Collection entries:
-- ==== Sys2Proof/WellFormed.lean ====
section
/-! DEFINITION. Well-formed commands: every operand lies in the field that the spec's tables give it. A meaning does not assume it: a
command whose operand names nothing (a port that does not exist, say) changes nothing or ends with the status its rule gives. -/

namespace Sys2Proof

/-- An operand lies below a bound. -/
def below (n v : Nat) : Bool := decide (v < n)

/-- A core number (R149). -/
def coreOk (c : CoreCtx) : Bool := below 1200 c.core

/-- A requester: roles 0 to 3, and a path number of 32 bits (R466, R467). -/
def whoOk (w : Who) : Bool := below 4 w.role && below (2 ^ 32) w.path

/-- A REQUEST word and operands of the atomic window (Tables 04.1, 04.2): 512 slots per logical device. -/
def atwOk (r : AtwReq) : Bool :=
  below 128 r.ld && below 512 r.slot && below (2 ^ 49) r.addr && below 16 r.type && below 32 r.rsvd
    && (r.op1.all (below (2 ^ 64))) && (r.op2.all (below (2 ^ 64)))

/-- A hint slot write (Tables 05.11, 05.12): 64 slots per logical device. -/
def hintOk (r : HintReq) : Bool :=
  below 128 r.ld && below 64 r.slot && below (2 ^ 33) r.tile && below (2 ^ 16) r.count && below (2 ^ 12) r.rsvd
    && (r.hold.all (below (2 ^ 32)))

/-- A SUBMIT word (R201): 64 slots per logical device. -/
def jobReqOk (r : JobReq) : Bool := below 128 r.ld && below 64 r.slot && below (2 ^ 49) r.addr && below (2 ^ 13) r.rsvd

/-- A tile descriptor of a job: JOBREF has 16 bits, and a job lists at most 65,535 (R142, R201). -/
def descOk (d : DescRef) : Bool := below 65536 d.job && below 65536 d.index

/-- A mailbox of one of 128 logical devices (R302). -/
def mboxOk (r : MboxReq) : Bool := below 128 r.ld

/-- The fields of a shaper record (Table 16.2). -/
def shaperOk (r : ShaperArg) : Bool :=
  below (2 ^ 64) r.cir && below (2 ^ 64) r.pir && below (2 ^ 32) r.cbs && below (2 ^ 32) r.pbs && below (2 ^ 62) r.rsvd

/-- A management message: carriers 0 to 2, and a source address of 128 bits. -/
def tackOk (m : TackIn) : Bool := below 3 m.carrier && below (2 ^ 128) m.src

/-- A requester of SPDM: a logical device or an endpoint ID. -/
def spdmOk (r : SpdmReq) : Bool := below 256 r.src

/-- A corrected read names one of the nibbles of a DRAM line's code word. -/
def eccOk (o : EccOutcome) : Bool :=
  match o with
  | .corrected nibble => below 256 nibble
  | _ => true

/-- A canary step: the step that did not match. -/
def canaryOk (o : CanaryOutcome) : Bool := below 4 o.failed

/-- A boot report lists at most the channels there are (24 DRAM, 32 flash). -/
def bootOk (r : BootReport) : Bool := decide (r.dram.length ≤ 24) && decide (r.flash.length ≤ 32)

/-- A line of data, a byte mask of a line, a Seam frame (R326), a pair secret (R441) and a token (R445). -/
def lineOk (bs : List Byte) : Bool := bs.length == 64
def maskOk (bs : List Bool) : Bool := bs.length == 64
def frameOk (bs : List Byte) : Bool := bs.length == 256
def secretOk (bs : List Byte) : Bool := bs.length == 48
def tokenOk (bs : List Byte) : Bool := bs.length == 144

/-- Data that an answer to a back-invalidation writes back. -/
def wbOk (wb : Option (List Byte)) : Bool := wb.all lineOk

• _What the exercise asks_
Retype only the lines above between the line with "(R201): 64 slots per logical device. -/" and the line with "def spdmOk (r", counting those two lines as well, and keep every character as it is.

• _Solution to this task_
/-- A SUBMIT word (R201): 64 slots per logical device. -/
def jobReqOk (r : JobReq) : Bool := below 128 r.ld && below 64 r.slot && below (2 ^ 49) r.addr && below (2 ^ 13) r.rsvd

/-- A tile descriptor of a job: JOBREF has 16 bits, and a job lists at most 65,535 (R142, R201). -/
def descOk (d : DescRef) : Bool := below 65536 d.job && below 65536 d.index

/-- A mailbox of one of 128 logical devices (R302). -/
def mboxOk (r : MboxReq) : Bool := below 128 r.ld

/-- The fields of a shaper record (Table 16.2). -/
def shaperOk (r : ShaperArg) : Bool :=
  below (2 ^ 64) r.cir && below (2 ^ 64) r.pir && below (2 ^ 32) r.cbs && below (2 ^ 32) r.pbs && below (2 ^ 62) r.rsvd

/-- A management message: carriers 0 to 2, and a source address of 128 bits. -/
def tackOk (m : TackIn) : Bool := below 3 m.carrier && below (2 ^ 128) m.src

/-- A requester of SPDM: a logical device or an endpoint ID. -/
def spdmOk (r : SpdmReq) : Bool := below 256 r.src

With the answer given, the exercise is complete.